-- ==== Sys2Proof/Laws/KeepsTap.lean ====
section
/-! SUPPORT. What every operation of Machine/Tap.lean keeps. -/
set_option linter.all false

namespace Sys2Proof.Machine

theorem kp_setTap {z : State} (x : Tap) (s : State) (hs : Keeps z s) :
    Keeps z (setTap x s) := by
  unfold setTap
  repeat' first
    | (with_reducible assumption) | dsimp only | (with_reducible exact Keeps.mk (by assumption))

theorem kp_shiftOut {z : State} (n : Nat) (w : Nat) (s : State) (hs : Keeps z s) :
    Keeps z (shiftOut n w s) := by
  unfold shiftOut
  repeat' first
    | (with_reducible assumption) | (with_reducible apply kp_emit) | dsimp only

theorem kp_shiftBypass {z : State} (s : State) (hs : Keeps z s) :
    Keeps z (shiftBypass s) := by
  unfold shiftBypass
  repeat' first
    | (with_reducible assumption) | (with_reducible apply kp_emit) | dsimp only

theorem kp_loadIr {z : State} (code : Nat) (ic : Nat) (drive : Nat) (s : State) (hs : Keeps z s) :
    Keeps z (loadIr code ic drive s) := by
  unfold loadIr
  repeat' first
    | (with_reducible assumption) | (with_reducible apply kp_setTap) | dsimp only | (with_reducible exact Keeps.mk (by assumption))

theorem kp_refuse {z : State} (code : Nat) (s : State) (hs : Keeps z s) :
    Keeps z (refuse code s) := by
  unfold refuse
  repeat' first
    | (with_reducible assumption) | (with_reducible apply kp_raise) | (with_reducible apply kp_setF) | (with_reducible apply kp_setTap) | dsimp only
    | (with_reducible exact Keeps.mk (by assumption))

theorem kp_intrusive {z : State} (code : Nat) (ic : Nat) (drive : Nat) (k : State → State) (s : State) (hk : ∀ y0, Keeps z y0 → Keeps z (k y0)) (hs : Keeps z s) :
    Keeps z (intrusive code ic drive k s) := by
  unfold intrusive
  repeat' first
    | (with_reducible assumption) | (with_reducible apply hk) | (with_reducible apply kp_loadIr) | (with_reducible apply kp_shiftBypass)
    | (with_reducible apply kp_refuse) | split | dsimp only

theorem kp_boundary {z : State} (pins : Nat) (din : Nat) (s : State) (hs : Keeps z s) :
    Keeps z (boundary pins din s) := by
  unfold boundary
  repeat' first
    | (with_reducible assumption) | (with_reducible apply kp_setTap) | (with_reducible apply kp_shiftOut) | dsimp only
    | (with_reducible exact Keeps.mk (by assumption))

theorem kp_execExtest {z : State} (ic : Nat) (pins : Nat) (din : Nat) (s : State) (hs : Keeps z s) :
    KeepsR z (execExtest ic pins din s) := by
  unfold execExtest
  repeat' first
    | (with_reducible assumption) | intro _ | (with_reducible apply kp_intrusive) | (with_reducible apply kp_boundary)
    | (with_reducible refine KeepsR.next ?_) | dsimp only

theorem kp_execExtestPulse {z : State} (ic : Nat) (pins : Nat) (din : Nat) (s : State) (hs : Keeps z s) :
    KeepsR z (execExtestPulse ic pins din s) := by
  unfold execExtestPulse
  repeat' first
    | (with_reducible assumption) | intro _ | (with_reducible apply kp_intrusive) | (with_reducible apply kp_boundary)
    | (with_reducible refine KeepsR.next ?_) | dsimp only

theorem kp_execExtestTrain {z : State} (ic : Nat) (pins : Nat) (din : Nat) (s : State) (hs : Keeps z s) :
    KeepsR z (execExtestTrain ic pins din s) := by
  unfold execExtestTrain
  repeat' first
    | (with_reducible assumption) | intro _ | (with_reducible apply kp_intrusive) | (with_reducible apply kp_boundary)
    | (with_reducible refine KeepsR.next ?_) | dsimp only

theorem kp_execClamp {z : State} (ic : Nat) (s : State) (hs : Keeps z s) :
    KeepsR z (execClamp ic s) := by
  unfold execClamp
  repeat' first
    | (with_reducible assumption) | intro _ | (with_reducible apply kp_intrusive) | (with_reducible apply kp_shiftBypass)
    | (with_reducible refine KeepsR.next ?_) | dsimp only

theorem kp_execHighz {z : State} (ic : Nat) (s : State) (hs : Keeps z s) :
    KeepsR z (execHighz ic s) := by
  unfold execHighz
  repeat' first
    | (with_reducible assumption) | intro _ | (with_reducible apply kp_intrusive) | (with_reducible apply kp_shiftBypass)
    | (with_reducible refine KeepsR.next ?_) | dsimp only

theorem kp_execSamplePreload {z : State} (ic : Nat) (pins : Nat) (din : Nat) (s : State) (hs : Keeps z s) :
    KeepsR z (execSamplePreload ic pins din s) := by
  unfold execSamplePreload
  repeat' first
    | (with_reducible assumption) | (with_reducible apply kp_boundary) | (with_reducible apply kp_loadIr) | split
    | (with_reducible refine KeepsR.next ?_) | dsimp only

theorem kp_execIdcode {z : State} (ic : Nat) (s : State) (hs : Keeps z s) :
    KeepsR z (execIdcode ic s) := by
  unfold execIdcode
  repeat' first
    | (with_reducible assumption)
    | (extract_lets +onlyGivenNames lv; first | (have hx : Keeps z lv := ?_; generalize lv = w at hx ⊢; clear lv; rotate_left; subst lv) | (generalize lv = w; clear lv) | subst lv)
    | (with_reducible apply kp_loadIr) | (with_reducible apply kp_emit) | split | (with_reducible refine KeepsR.next ?_) | dsimp only

theorem kp_execCcrAccess {z : State} (ic : Nat) (din : Nat) (s : State) (hs : Keeps z s) :
    KeepsR z (execCcrAccess ic din s) := by
  unfold execCcrAccess
  repeat' first
    | (with_reducible assumption)
    | (extract_lets +onlyGivenNames lv; first | (have hx : Keeps z lv := ?_; generalize lv = w at hx ⊢; clear lv; rotate_left; subst lv) | (generalize lv = w; clear lv) | subst lv)
    | (with_reducible apply kp_shiftOut) | (with_reducible apply kp_loadIr) | (with_reducible apply kp_setTap) | split
    | (with_reducible refine KeepsR.next ?_) | dsimp only | (with_reducible exact Keeps.mk (by assumption))

theorem kp_execDieAccess {z : State} (ic : Nat) (ins : List (Nat × Nat)) (cap : List Bool) (s : State) (hs : Keeps z s) :
    KeepsR z (execDieAccess ic ins cap s) := by
  unfold execDieAccess
  repeat' first
    | (with_reducible assumption) | intro _
    | (extract_lets +onlyGivenNames lv; first | (have hx : Keeps z lv := ?_; generalize lv = w at hx ⊢; clear lv; rotate_left; subst lv) | (have hx : KeepsP (fun y : _ × State => y.2) z lv := ?_; generalize lv = w at hx ⊢; clear lv; replace hx : Keeps z w.2 := hx; rotate_left; subst lv) | (have hx : KeepsP (fun y : State × _ => y.1) z lv := ?_; generalize lv = w at hx ⊢; clear lv; replace hx : Keeps z w.1 := hx; rotate_left; subst lv) | (have hx : KeepsP (fun y : _ × _ × State => y.2.2) z lv := ?_; generalize lv = w at hx ⊢; clear lv; replace hx : Keeps z w.2.2 := hx; rotate_left; subst lv) | (generalize lv = w; clear lv) | subst lv)
    | (with_reducible apply kp_intrusive) | (with_reducible apply kp_emit) | (with_reducible apply kp_setTap) | (with_reducible apply Keeps.foldl)
    | (with_reducible apply Keeps.foldlx) | (with_reducible apply Keeps.foldlv) | (with_reducible apply Keeps.foldl2)
    | (with_reducible apply Keeps.foldl1) | (with_reducible apply Keeps.foldl22) | (with_reducible apply Keeps.foldl222)
    | (with_reducible apply Keeps.foldl2x)
    | (with_reducible refine KeepsP.mk ?_; with_reducible first | assumption | apply Keeps.foldlx | apply Keeps.foldlv | apply Keeps.foldl2 | apply Keeps.foldl1 | apply Keeps.foldl22 | apply Keeps.foldl222 | apply Keeps.foldl2x)
    | (with_reducible refine KeepsP.p1 ?_) | (with_reducible refine KeepsP.p2 ?_) | (with_reducible refine KeepsP.p22 ?_)
    | (with_reducible refine KeepsR.next ?_) | (with_reducible refine Keeps.of2 (by assumption) ?_)
    | (with_reducible refine Keeps.of1 (by assumption) ?_) | (with_reducible refine Keeps.of3 (by assumption) ?_) | dsimp only
    | (with_reducible exact Keeps.mk (by assumption))

theorem kp_execIjtag {z : State} (ic : Nat) (d : Nat) (what : Nat) (raw : Nat) (s : State) (hs : Keeps z s) :
    KeepsR z (execIjtag ic d what raw s) := by
  unfold execIjtag
  repeat' first
    | (with_reducible assumption)
    | (extract_lets +onlyGivenNames lv; first | (have hx : Keeps z lv := ?_; generalize lv = w at hx ⊢; clear lv; rotate_left; subst lv) | (generalize lv = w; clear lv) | subst lv)
    | (with_reducible apply kp_loadIr) | (with_reducible apply kp_emit) | (with_reducible apply kp_refuse) | split
    | (with_reducible refine KeepsR.next ?_) | dsimp only

theorem kp_execTapTestStat {z : State} (ic : Nat) (s : State) (hs : Keeps z s) :
    KeepsR z (execTapTestStat ic s) := by
  unfold execTapTestStat
  repeat' first
    | (with_reducible assumption)
    | (extract_lets +onlyGivenNames lv; first | (have hx : Keeps z lv := ?_; generalize lv = w at hx ⊢; clear lv; rotate_left; subst lv) | (generalize lv = w; clear lv) | subst lv)
    | (with_reducible apply kp_loadIr) | (with_reducible apply kp_shiftOut) | split | (with_reducible refine KeepsR.next ?_) | dsimp only

theorem kp_execTapBypass {z : State} (ic : Nat) (code : Nat) (s : State) (hs : Keeps z s) :
    KeepsR z (execTapBypass ic code s) := by
  unfold execTapBypass
  repeat' first
    | (with_reducible assumption) | (with_reducible apply kp_shiftBypass) | (with_reducible apply kp_loadIr) | split
    | (with_reducible refine KeepsR.next ?_) | dsimp only

theorem kp_instrument {z : State} (d : Nat) (k : State → State) (s : State) (hk : ∀ y0, Keeps z y0 → Keeps z (k y0)) (hs : Keeps z s) :
    Keeps z (instrument d k s) := by
  unfold instrument
  repeat' first
    | (with_reducible assumption) | (with_reducible apply hk) | (with_reducible apply kp_refuse) | split | dsimp only

theorem kp_execIslandPwr {z : State} (j : Nat) (on : Bool) (s : State) (hs : Keeps z s) :
    KeepsR z (execIslandPwr j on s) := by
  unfold execIslandPwr
  repeat' first
    | (with_reducible assumption) | intro _ | (with_reducible apply kp_instrument) | (with_reducible apply kp_islBoot)
    | (with_reducible apply kp_islOff) | split | (with_reducible refine KeepsR.next ?_) | dsimp only

theorem kp_execRodLogicBist {z : State} (p : Nat) (pass : Bool) (s : State) (hs : Keeps z s) :
    KeepsR z (execRodLogicBist p pass s) := by
  unfold execRodLogicBist
  repeat' first
    | (with_reducible assumption) | intro _ | (with_reducible apply kp_instrument) | (with_reducible apply kp_emit) | split
    | (with_reducible refine KeepsR.next ?_) | dsimp only

theorem kp_execBeadArrayMarch {z : State} (m : Nat) (p : Nat) (fails : List Nat) (s : State) (hs : Keeps z s) :
    KeepsR z (execBeadArrayMarch m p fails s) := by
  unfold execBeadArrayMarch
  repeat' first
    | (with_reducible assumption) | intro _ | (with_reducible apply kp_instrument) | (with_reducible apply kp_emit) | split
    | (with_reducible refine KeepsR.next ?_) | dsimp only

theorem kp_execLaneMargin {z : State} (d : Nat) (kind : Nat) (k : Nat) (width : Nat) (height : Nat) (ladder : Bool) (s : State) (hs : Keeps z s) :
    KeepsR z (execLaneMargin d kind k width height ladder s) := by
  unfold execLaneMargin
  repeat' first
    | (with_reducible assumption) | intro _
    | (extract_lets +onlyGivenNames lv; first | (have hx : Keeps z lv := ?_; generalize lv = w at hx ⊢; clear lv; rotate_left; subst lv) | (have hfn0 : ∀ y, Keeps z y → Keeps z (lv y) := ?_; generalize lv = w at hfn0 ⊢; clear lv; rotate_left; subst lv) | (have hfn1 : ∀ a y, Keeps z y → Keeps z (lv a y) := ?_; generalize lv = w at hfn1 ⊢; clear lv; rotate_left; subst lv) | (have hfn2 : ∀ a b y, Keeps z y → Keeps z (lv a b y) := ?_; generalize lv = w at hfn2 ⊢; clear lv; rotate_left; subst lv) | (have hfn3 : ∀ a b c y, Keeps z y → Keeps z (lv a b c y) := ?_; generalize lv = w at hfn3 ⊢; clear lv; rotate_left; subst lv) | (have hfn4 : ∀ y a, Keeps z y → Keeps z (lv y a) := ?_; generalize lv = w at hfn4 ⊢; clear lv; rotate_left; subst lv) | (have hfn5 : ∀ a, Keeps z (lv a) := ?_; generalize lv = w at hfn5 ⊢; clear lv; rotate_left; subst lv) | (have hfn6 : ∀ a b, Keeps z (lv a b) := ?_; generalize lv = w at hfn6 ⊢; clear lv; rotate_left; subst lv) | (have hfn7 : ∀ y a b, Keeps z y → Keeps z (lv y a b) := ?_; generalize lv = w at hfn7 ⊢; clear lv; rotate_left; subst lv) | (have hfn8 : ∀ a, KeepsR z (lv a) := ?_; generalize lv = w at hfn8 ⊢; clear lv; rotate_left; subst lv) | (have hfn9 : ∀ y, Keeps z y → KeepsC z (lv y) := ?_; generalize lv = w at hfn9 ⊢; clear lv; rotate_left; subst lv) | (have hfn10 : ∀ y, Keeps z y → KeepsR z (lv y) := ?_; generalize lv = w at hfn10 ⊢; clear lv; rotate_left; subst lv) | (have hfn11 : ∀ a y, Keeps z y → KeepsR z (lv a y) := ?_; generalize lv = w at hfn11 ⊢; clear lv; rotate_left; subst lv) | (have hfn12 : ∀ y a, Keeps z y → KeepsR z (lv y a) := ?_; generalize lv = w at hfn12 ⊢; clear lv; rotate_left; subst lv) | (generalize lv = w; clear lv) | subst lv)
    | (with_reducible apply hfn0) | (with_reducible apply hfn1) | (with_reducible apply hfn2) | (with_reducible apply hfn3)
    | (with_reducible apply hfn4) | (with_reducible apply hfn5) | (with_reducible apply hfn6) | (with_reducible apply hfn7)
    | (with_reducible apply hfn8) | (with_reducible apply hfn9) | (with_reducible apply hfn10) | (with_reducible apply hfn11)
    | (with_reducible apply hfn12) | (with_reducible apply kp_emit) | (with_reducible apply kp_setTap) | (with_reducible apply kp_raise)
    | (with_reducible apply kp_setF) | (with_reducible apply kp_refuse) | split | (with_reducible refine KeepsR.next ?_) | dsimp only
    | (with_reducible exact Keeps.mk (by assumption))

theorem kp_marginEnd {z : State} (l : List Nat) (s : State) (hs : Keeps z s) :
    Keeps z (marginEnd l s) := by
  unfold marginEnd
  repeat' first
    | (with_reducible assumption) | (with_reducible apply kp_setF) | dsimp only | (with_reducible exact Keeps.mk (by assumption))

theorem kp_execMarginRunEnd {z : State} (kind : Nat) (k : Nat) (s : State) (hs : Keeps z s) :
    KeepsR z (execMarginRunEnd kind k s) := by
  unfold execMarginRunEnd
  repeat' first
    | (with_reducible assumption) | (with_reducible apply kp_marginEnd) | (with_reducible refine KeepsR.next ?_) | dsimp only

theorem kp_execTestLogicReset {z : State} (s : State) (hs : Keeps z s) :
    KeepsR z (execTestLogicReset s) := by
  unfold execTestLogicReset
  repeat' first
    | (with_reducible assumption) | (with_reducible apply kp_marginEnd) | (with_reducible apply kp_setTap) | split
    | (with_reducible refine KeepsR.next ?_) | dsimp only | (with_reducible exact Keeps.mk (by assumption))

end Sys2Proof.Machine
end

> Task to carry out
Using the records above, restate word for word the lines from the one with "(with_reducible apply Keeps.foldl222)" through the one with "refine KeepsP.p22 ?_)", both included.

> Exercise output
    | (with_reducible apply Keeps.foldl1) | (with_reducible apply Keeps.foldl22) | (with_reducible apply Keeps.foldl222)
    | (with_reducible apply Keeps.foldl2x)
    | (with_reducible refine KeepsP.mk ?_; with_reducible first | assumption | apply Keeps.foldlx | apply Keeps.foldlv | apply Keeps.foldl2 | apply Keeps.foldl1 | apply Keeps.foldl22 | apply Keeps.foldl222 | apply Keeps.foldl2x)
    | (with_reducible refine KeepsP.p1 ?_) | (with_reducible refine KeepsP.p2 ?_) | (with_reducible refine KeepsP.p22 ?_)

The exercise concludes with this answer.